In Gods of the Upper Air (Penguin/Random House, 2019), Charles King unveils the story behind the early twentieth century’s revolution in cultural anthropology. Led by Franz Boas and his students, these social scientists used their research to confront and debunk the theories of racial science that structured social and political life in the United States and around the globe. Asserting that racial categories were biological fictions and cultural hierarchies were matters of historical circumstance, anthropologists created the principles by which rights and freedoms could be understood as principles for equality and social justice.

Zach Schwab [ZS]: In the Acknowledgements section of this book you attribute the original inspiration behind it to a series of conversations that you had with your wife. I was wondering if you could elaborate on how that took place, and maybe the moment when you first realized that this was a book you wanted to write.

Charles King [CK]: Yeah. Well, every home should have a house anthropologist, it’s a very useful thing to have (laughing).

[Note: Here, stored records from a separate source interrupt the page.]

-- ==== Sys2Proof/Certificates/Slice0/Obligations.lean ====
section
/-! DEFINITION. The statements for the provers, each a rule of the spec about what an operation or the
machine does. Every statement about one operation says that `exec` answers a next state, what it is,
and what stays as it was. -/

open Sys2Proof Sys2Proof.Machine

/-! ## Reset and invariants -/

/-- R281: what a reset leaves, at power-on with any parameters and by `RST` at any time: also during
an operation, which is abandoned without a response. Of the unspecified values the statement says
nothing; the devices on the line are not reset (R283). Two clauses are the model's reading (log 13):
that an abandoned operation may have brought the line to any `l` (DEDUCED), and that the record of line
events goes on across a reset (DESIGN CHOICE). -/
def Obligations.ResetLeavesTheSpecifiedValues : Prop :=
  State.reset = State.resetWith {} ∧
  (∀ p : Params, (State.resetWith p).params = p ∧
    (State.resetWith p).st = 0 ∧ (State.resetWith p).resCfg = 3 ∧
    (State.resetWith p).curValid = false ∧ (State.resetWith p).ld = 0 ∧
    (State.resetWith p).done = false ∧ (State.resetWith p).rom = ⟨0, 0, 0, 0, 0, 0, 0, 0⟩ ∧
    (State.resetWith p).cp = 0 ∧ (State.resetWith p).cmd = [] ∧ (State.resetWith p).rsp = [] ∧
    (State.resetWith p).line.pull = false) ∧
  ∀ (l : Line) (s : State), (rst l s).params = s.params ∧
    (rst l s).st = 0 ∧ (rst l s).resCfg = 3 ∧ (rst l s).curValid = false ∧ (rst l s).ld = 0 ∧
      (rst l s).done = false ∧ (rst l s).rom = ⟨0, 0, 0, 0, 0, 0, 0, 0⟩ ∧ (rst l s).cp = 0 ∧
      (rst l s).cmd = [] ∧ (rst l s).rsp = [] ∧ (rst l s).line.pull = false ∧
      (rst l s).line.env = l.env ∧ (rst l s).line.events = l.events

/-- The state after power-on meets the invariant, with the default parameters and with any that are as
the rules ask, and so does the state after `RST` at any time, if the devices on the line are sane. -/
def Obligations.ResetMeetsTheInvariant : Prop :=
  Inv State.reset ∧ (∀ p : Params, p.wf = true → Inv (State.resetWith p)) ∧
  ∀ (l : Line) (s : State), s.params.wf = true → l.env.sane s.params = true → Inv (rst l s)

/-- Every step keeps the invariant (R24, R27, R29, R38, R41, R50, R70), from any state that meets it. -/
def Obligations.StepKeepsTheInvariant : Prop :=
  ∀ s t : State, Inv s → step s = .next t → Inv t

/-- R40, R9: no operation and no step writes the parameters, and no reset does. (That they stand in
State, as the one argument a step has, is the model's choice, log 9.) -/
def Obligations.NothingWritesTheParameters : Prop :=
  (∀ (i : Instr) (s t : State), exec i s = .next t → t.params = s.params) ∧
  (∀ s t : State, step s = .next t → t.params = s.params) ∧
  ∀ (l : Line) (s : State), (rst l s).params = s.params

But I think over the years I had written a number of different books about various forms of human difference, especially contexts in which forms of difference seem to lead to really awful ends – ethnic conflict in Syria, the civil wars in the Caucasus and elsewhere – and I think that in different combinations across my lifetime what I became able to see is that the stuff I was really interested in is where those issues of human difference come from, and how we raise up these imagined, constructed human divides and dividing lines in human society to the level of high politics.

And what I realized over time too was that I had a story here. And I thought, in conversations with my wife and other anthropologists, I remember being just arrested by the way in which they had the ability to overturn a way of seeing the world.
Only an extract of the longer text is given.